Text and XML of All #TOC 2009 Tweets

I was planning to do some crunching last night and early today, but between an unexpected flight delay coming back from New York, and the pleasant surprise of getting Slashdotted about Bookworm, the day is quickly slipping away. I’ll give it a go over the weekend, but if anyone else is eager to play, here’s a super-raw text dump (the best I could do for getting around the API limit). Update: to be explicit, this covers roughly mid-afternoon Sunday 2/8 through late morning Thursday 2/12, so includes the entire event, but not every #toc tweet.

Update #2: Using the raw text as a starting point, I’ve generated an XML file listing all of the people who tweeted with hashtag #toc during the conference, and listed each of their tweets.

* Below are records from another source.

/-- V-ENC13 and V-D10: W_BASE = 64, one member before x = "ab" and none after. -/
theorem witness_RoundTrip :
    ((counted 64 []).enc.iof = false ∧ (counted 64 []).enc.estate = .initial
      ∧ (∀ y, (counted 64 []).enc.codeOf y = none) ∧ (counted 64 []).enc.ew = Writer.reset 64
      ∧ (∀ y ∈ [0x61, 0x62], 0 < ((counted 64 []).enc.freqOf y).toNat)
      ∧ (analyzed 64 []).code = .ok)
    ∧ (compressed 64 []).code = .ok
    ∧ runs .encAnalyzeFinish (counted 64 []) = true
    ∧ runs .encCompress (withIn (analyzed 64 []) [0x61, 0x62]) = true
    ∧ runs .encCompress (withIn (compressed 64 []) [0x61, 0x62]) = true
    ∧ runs .encCompressFinish (after .encCompress (withIn (compressed 64 []) [0x61, 0x62])) = true
    ∧ 8 * (List.replicate 8 (0 : Byte)).length = (64 : Pos).toNat
    ∧ ((withDsrc (List.replicate 8 0 ++ (after .encCompressFinish
          (after .encCompress (withIn (compressed 64 []) [0x61, 0x62]))).enc.ew.sink) []).withArg0 64).dec.iof
        = false := by decide +kernel
theorem witness_RoundTrip_members :
    compressMembers [[0x61, 0x62]] (analyzed 64 []) = some (compressed 64 [])
    ∧ compressMembers [] (after .encCompress (withIn (compressed 64 []) [0x61, 0x62]))
      = some (after .encCompress (withIn (compressed 64 []) [0x61, 0x62])) := by
  refine ⟨?_, rfl⟩
  have h := next_after (show runs .encCompress (withIn (analyzed 64 []) [0x61, 0x62]) = true by decide +kernel)
  have hc : (compressed 64 []).code = .ok := by decide +kernel
  simp only [withIn] at h
  simp only [compressMembers, h]
  exact if_pos hc

/-- The invariants hold, and the step goes on, in a state with pending bits, symbols counted and codes set. -/
theorem witness_StepKeepsStreamInv :
    StreamInv (pending 0x12 ((bwAt [] 3 0x05 0xA5))) ∧ ∃ t, step (pending 0x12 (bwAt [] 3 0x05 0xA5)) = .next t :=
  ⟨⟨⟨by decide, by decide⟩, rfl, rfl, fun _ => ⟨(bwAt_clean [] 0xA5).1, fun _ => by decide⟩,
    fun _ => ⟨clean_of (by decide), fun _ => by decide⟩⟩,
   _, next_after (i := .bwWriteU8) (s := bwAt [] 3 0x05 0xA5) (by decide)⟩

theorem witness_StepKeepsCountInv :
    CountInv (pending 0x22 (counted 0 [])) ∧ ∃ t, step (pending 0x22 (counted 0 [])) = .next t :=
  ⟨witness_TreeShape.2.2.1, _, counted_finishes.1⟩

theorem witness_StepKeepsDictInv :
    DictInv (pending 0x25 (analyzed 0 [])) ∧ ∃ t, step (pending 0x25 (analyzed 0 [])) = .next t := by
  refine ⟨?_, _, next_after (i := .encPosition) (s := (pending 0x25 (analyzed 0 [])).withCmd none) (by decide +kernel)⟩
  unfold DictInv ConsistentDict InvEntry.Apart Code.InRange Code.InitialOf
  decide +kernel

theorem witness_StepKeepsInverseInv :
    InverseInv (pending 0x32 (decoding [] 96 32)) ∧ ∃ t, step (pending 0x32 (decoding [] 96 32)) = .next t := by
  refine ⟨?_, _, next_after (i := .decDecode) (s := (pending 0x32 (decoding [] 96 32)).withCmd none) (by decide)⟩
  unfold InverseInv ConsistentDict InvEntry.Apart Code.InRange Code.InitialOf
  decide +kernel

theorem witness_InvariantsHoldAtReset :
    Params.wf { Config.defaultParams with src := [0x2D], bwBase := 64, wBase := 8 } = true := by decide

/-- Three bits of 5 behind three pending bits, and both forms of 0xA5. -/
theorem witness_WriteBitsIsWriteWidth :
    ((bwAt [] 3 0x05 0).cmd = none ∧ (Line.bwWriteBits 5 3).wf = true
      ∧ ∃ t, runCommands ((List.range 3).map fun j => .bwWriteBit (Nat.testBit 5 (3 - 1 - j))) (bwAt [] 3 0x05 0).issued
        = some t)
    ∧ 0xA5 < 2 ^ 64 ∧ (bwAt [] 3 0x05 0).bw.iof = false ∧ (bwAt [] 3 0x05 0).bw.rel = false
    ∧ ∀ k, (bwAt [] 3 0x05 0).answer .bwSink k = .ok :=
  ⟨⟨rfl, by decide, Option.isSome_iff_exists.mp (by decide)⟩, by decide, rfl, rfl, fun _ => rfl⟩

theorem witness_HostLinesRunTheirCommands : State.reset.cmd = none ∧ (32 : Word).toNat = 8 * 4 := by decide

end Sys2Proof.Tests
end

section
/-! Proofs for 10_state. First the rules every proof over all steps uses: what a command leaves as it was, by its unit
(`CommandEnd`), everything a step can do (`step_cases`), and the induction step of an invariant (`step_keeps`). Then
one part per statement. -/

namespace Sys2Proof.Machine

variable {s t : State} {i : Instr}

/-! ### What a command leaves as it was -/

/-- The end of the command `i`: what it does not write, and what its code says of the unit's fault flag
(10_state R21, R39). -/
structure CommandEnd (i : Instr) (s t : State) : Prop where
  arg0 : t.arg0 = s.arg0
  arg1 : t.arg1 = s.arg1
  res : hasResult i = false → t.res = s.res
  cmd : t.cmd = s.cmd
  input : t.input = s.input
  inputIo : t.inputIo = s.inputIo
  params : t.params = s.params
  host : t.host = s.host
  br : unitOf i ≠ .br → t.br = s.br
  bw : unitOf i ≠ .bw → t.bw = s.bw
  enc : unitOf i ≠ .enc → t.enc = s.enc
  dec : unitOf i ≠ .dec → t.dec = s.dec
  fault_of_io : t.code = .io → t.faultOf (unitOf i) = true
  fault_of_not_io : t.code ≠ .io → t.faultOf (unitOf i) = s.faultOf (unitOf i)

theorem CommandEnd.of_br (hi : unitOf i = .br) (h : BrEnd i s t) : CommandEnd i s t := by
  obtain ⟨hf, rfl⟩ | ⟨hf, v, rd, hv, -, rfl⟩ | ⟨hf, -, rfl⟩ | ⟨hf, rfl⟩ := h
  · constructor <;> simp [hi, State.faultOf, hf]
  · constructor <;> simp +contextual [hi, State.faultOf, hf, hv, State.withBrReader]
  · constructor <;> simp [hi, State.faultOf, hf]
  · constructor <;> simp [hi, State.faultOf]

theorem CommandEnd.of_bw (hi : unitOf i = .bw) (h : BwEnd i s t) : CommandEnd i s t := by
  obtain ⟨hf, rfl⟩ | ⟨hf, -, -, rfl⟩ | ⟨hf, rfl, rfl⟩ | ⟨hf, -, -, w, rel, -, -, rfl⟩ | ⟨hf, -, w, -, rfl⟩ := h
  · constructor <;> simp [hi, State.faultOf, hf]
  · constructor <;> simp [hi, State.faultOf, hf]
  · constructor <;> simp [unitOf, hasResult, State.faultOf, hf]
  · constructor <;> simp [hi, State.faultOf, hf]
  · constructor <;> simp [hi, State.faultOf]

theorem CommandEnd.of_enc (hi : unitOf i = .enc) (h : EncEnd i s t) : CommandEnd i s t := by
  obtain ⟨hf, rfl⟩ | ⟨hf, -, rfl⟩ | ⟨hf, -, e, v, c, rfl, -, hio, -, -, hv, -⟩ := h
  · constructor <;> simp [hi, State.faultOf, hf]
  · constructor <;> simp [hi, State.faultOf, hf]
  · constructor <;> simp +contextual [hi, State.faultOf, hf, hv, ← hio]

theorem CommandEnd.of_dec (hi : unitOf i = .dec) (h : DecEnd i s t) : CommandEnd i s t := by
  have hres : hasResult i = true := by cases i <;> simp_all [unitOf, hasResult]
  obtain ⟨hf, rfl⟩ | ⟨hf, -, -, rfl⟩ | ⟨hf, d, v, c, rfl, hio, -⟩ := h
  · constructor <;> simp [hi, State.faultOf, hf]
  · constructor <;> simp [hi, State.faultOf, hf]
  · constructor <;> simp [hi, hres, State.faultOf, hf, ← hio]

/-- Every next state of a command is one of its unit's ends. -/
theorem exec_commandEnd (h : exec i s = .next t) : CommandEnd i s t := by
  cases hi : unitOf i with
  | br => exact .of_br hi (br_cases hi h)
  | bw => exact .of_bw hi (bw_cases hi h)
  | enc => exact .of_enc hi (enc_cases hi h)
  | dec => exact .of_dec hi (dec_cases hi h)

/-- A command leaves the fault flags of the other units (10_state R39). -/
theorem CommandEnd.faultOf_eq (h : CommandEnd i s t) {u : UnitName} (hu : u ≠ unitOf i) :
    t.faultOf u = s.faultOf u := by
  cases u with
  | br => simp only [State.faultOf, h.br hu.symm]
  | bw => simp only [State.faultOf, h.bw hu.symm]
  | enc => simp only [State.faultOf, h.enc hu.symm]
  | dec => simp only [State.faultOf, h.dec hu.symm]

/-! ### What a step can do -/

theorem step_pending {word : CmdWord} (hc : s.cmd = some word) : step s = runWord word (s.withCmd none) := by
  simp only [step, hc]

theorem runWord_of_decode {word : CmdWord} (hd : decode word = some i) : runWord word s = exec i s := by
  simp only [runWord, hd]

theorem runWord_illegal {word : CmdWord} (hd : decode word = none) :
    runWord word s = .next (s.withCode .illegalCommand) := by
  simp only [runWord, hd, State.illegalCommand, State.raise]

theorem step_waits (hc : s.cmd = none) (hh : s.host = []) : step s = .next s := by
  simp only [step, hc, hh]

theorem step_hostMove {m : HostMove} {ms : List HostMove} (hc : s.cmd = none) (hh : s.host = m :: ms) :
    step s = .next ((s.withHost ms).hostMove m) := by
  simp only [step, hc, hh]

/-- A step runs the pending command, ends an illegal word, waits, or makes the host's next move. -/
theorem step_cases (h : step s = .next t) :
    (∃ word i, s.cmd = some word ∧ decode word = some i ∧ exec i (s.withCmd none) = .next t)
    ∨ (∃ word, s.cmd = some word ∧ decode word = none ∧ t = (s.withCmd none).withCode .illegalCommand)
    ∨ (s.cmd = none ∧ s.host = [] ∧ t = s)
    ∨ (∃ m ms, s.cmd = none ∧ s.host = m :: ms ∧ t = (s.withHost ms).hostMove m) := by
  cases hc : s.cmd with
  | some word =>
    rw [step_pending hc] at h
    cases hd : decode word with
    | some i => exact .inl ⟨word, i, rfl, hd, by rwa [runWord_of_decode hd] at h⟩
    | none => rw [runWord_illegal hd] at h; cases h; exact .inr (.inl ⟨word, rfl, hd, rfl⟩)
  | none =>
    cases hh : s.host with
    | nil => rw [step_waits hc hh] at h; cases h; exact .inr (.inr (.inl ⟨rfl, rfl, rfl⟩))
    | cons m ms => rw [step_hostMove hc hh] at h; cases h; exact .inr (.inr (.inr ⟨m, ms, rfl, rfl, rfl⟩))

/-- The units and the parameters are as they were, and the host has no new move. -/
structure State.SameUnits (s t : State) : Prop where
  br : t.br = s.br
  bw : t.bw = s.bw
  enc : t.enc = s.enc
  dec : t.dec = s.dec
  params : t.params = s.params
  host : ∀ m ∈ t.host, m ∈ s.host

/-- A step that neither runs a command nor resets leaves the units. -/
theorem step_units (h : step s = .next t) :
    (∃ i, exec i (s.withCmd none) = .next t)
    ∨ (∃ p ms, s.cmd = none ∧ s.host = .reset p :: ms ∧ t = (State.resetWith p).withHost ms)
    ∨ s.SameUnits t := by
  obtain ⟨-, i, -, -, h⟩ | ⟨-, -, -, rfl⟩ | ⟨-, -, rfl⟩ | ⟨m, ms, hc, hh, rfl⟩ := step_cases h
  · exact .inl ⟨i, h⟩
  · exact .inr (.inr ⟨rfl, rfl, rfl, rfl, rfl, fun _ hm => hm⟩)
  · exact .inr (.inr ⟨rfl, rfl, rfl, rfl, rfl, fun _ hm => hm⟩)
  · have hms : ∀ m' ∈ ms, m' ∈ s.host := fun m' hm => hh ▸ List.mem_cons_of_mem _ hm
    cases m with
    | reset p => exact .inr (.inl ⟨p, ms, hc, hh, rfl⟩)
    | writeArg0 v => exact .inr (.inr ⟨rfl, rfl, rfl, rfl, rfl, hms⟩)
    | writeArg1 v => exact .inr (.inr ⟨rfl, rfl, rfl, rfl, rfl, hms⟩)
    | issue w input io => exact .inr (.inr ⟨rfl, rfl, rfl, rfl, rfl, hms⟩)

/-- A step that does not reset runs a command or leaves the units. -/
theorem step_units_of_not_resets (h : step s = .next t) (hr : ¬ s.Resets) :
    (∃ i, exec i (s.withCmd none) = .next t) ∨ s.SameUnits t := by
  obtain h | ⟨p, ms, hc, hh, -⟩ | h := step_units h
  · exact .inl h
  · exact absurd ⟨hc, p, ms, hh⟩ hr
  · exact .inr h

/-- An invariant of the units, the parameters and the host's moves is kept by every step when every command and
every reset keep it. -/
theorem step_keeps {P : State → Prop} (same : ∀ {s t : State}, s.SameUnits t → P s → P t)
    (command : ∀ {i : Instr} {s t : State}, exec i s = .next t → P s → P t)
    (reset : ∀ {s : State} {p : Params} {ms : List HostMove}, s.host = .reset p :: ms → P s →
      P ((State.resetWith p).withHost ms))
    (hs : P s) (h : step s = .next t) : P t := by
  obtain ⟨i, h⟩ | ⟨p, ms, -, hh, rfl⟩ | h := step_units h
  · exact command h (same (s := s) (t := s.withCmd none) ⟨rfl, rfl, rfl, rfl, rfl, fun _ hm => hm⟩ hs)
  · exact reset hh hs
  · exact same h hs

/-! ### A step with a word pending (10_state R20, R22) -/

/-- Settles O5: the step takes the word from CMD and runs the command it decodes to. -/
theorem stepRunsThePendingWord : Obligations.StepRunsThePendingWord :=
  fun _ _ _ hc hd => (step_pending hc).trans (runWord_of_decode hd)

/-! ### STATUS (10_state R23) -/

theorem StatusCode.number_le (c : StatusCode) : c.number ≤ 8 := by cases c <;> decide
theorem EState.number_le (e : EState) : e.number ≤ 4 := by cases e <;> decide
theorem DState.number_le (d : DState) : d.number ≤ 1 := by cases d <;> decide

/-- No field of STATUS reaches into the next one, so each is a digit of the word: a quotient, cut to the field's
width. -/
theorem State.status_fields (s : State) :
    s.status.toNat % 2 ^ 8 = s.code.number
    ∧ s.status.toNat / 2 ^ 8 % 2 ^ 3 = s.enc.estate.number
    ∧ s.status.toNat / 2 ^ 11 % 2 ^ 2 = s.dec.dstate.number
    ∧ s.status.toNat / 2 ^ 13 % 2 = s.br.iof.toNat
    ∧ s.status.toNat / 2 ^ 14 % 2 = s.bw.iof.toNat
    ∧ s.status.toNat / 2 ^ 15 % 2 = s.enc.iof.toNat
    ∧ s.status.toNat / 2 ^ 16 % 2 = s.dec.iof.toNat
    ∧ s.status.toNat / 2 ^ 17 % 2 = s.bw.rel.toNat
    ∧ s.status.toNat / 2 ^ 18 = 0 := by
  have h1 := s.code.number_le
  have h2 := s.enc.estate.number_le
  have h3 := s.dec.dstate.number_le
  have h4 := s.br.iof.toNat_le
  have h5 := s.bw.iof.toNat_le
  have h6 := s.enc.iof.toNat_le
  have h7 := s.dec.iof.toNat_le
  have h8 := s.bw.rel.toNat_le
  rw [State.status, BitVec.toNat_ofNat]
  refine ⟨?_, ?_, ?_, ?_, ?_, ?_, ?_, ?_, ?_⟩ <;> omega

/-- A bit of a word, from the number it is the last digit of. -/
theorem getLsbD_of_digit {n : Nat} {w : BitVec n} {k : Nat} {b : Bool} (h : w.toNat / 2 ^ k % 2 = b.toNat) :
    w.getLsbD k = b := by
  rw [BitVec.getLsbD, Nat.testBit_eq_decide_div_mod_eq, h]
  cases b <;> rfl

I’ll leave it as an exercise to the reader 🙂 to sort by time, or otherwise slice/dice (best visualization among those submitted in the comments by 2/24 at midnight EST gets a free pass to TOC 2010 — winner chosen by the TOC program committee, and announced 2/26).

Update #3: Unfortunately, the Twitter Search API appears to only have returned the first ~15 or so of each user’s #toc tweets (nowhere near enough to include all of the 200+ tweets from the top tweeter, @thewritermama, so that XML doesn’t contain all of the tweets in the plain text. I’ve posted the intermediate XML I used, which contains less data about each tweet and tweeter, but does contain all of the tweets.

Update #4: Anyone interested in the gory details of where the XML came from, I’ve posted some background over at O’Reilly Labs.

tags: ,

Comments: 4

  1. I can’t resist data, of course.

    (For a prettier display I removed all profile images that were broken — I’m guessing they were new accounts that have since been processed — and also any default images.)

  2. I counted 39 tweets on my personal history. Your intermediate XML file only lists 7.

    Could you share your list of Twitterers?


    P.S. I’ll happily send you my tweets if that helps.
    P.P.S. Nice visualization, Liza.

  3. @Geoff — Yeah, after poking around a bit I realized that the Search API didn’t return all of a user’s #toc tweets. I’m not familiar enough with the API to know what’s going on, but I did post an xml-ization of the raw text that should contain all of your tweets.

  4. Here’s a simple site (http://www.toctweets.com) that takes all the tweets during the conference, breaks them down by time period for easier browsing, and displays lots of Wordles and some stats.

    @Andrew, the (apparently) undocumented Search API parameter max_id lets you go back about four months to get around the built-in API limits. There were 7,000 tweets using this method until the Tour of California (#toc) started adding a lot of noise to the data. (Raw SQL.)

    It was a great conference, BTW.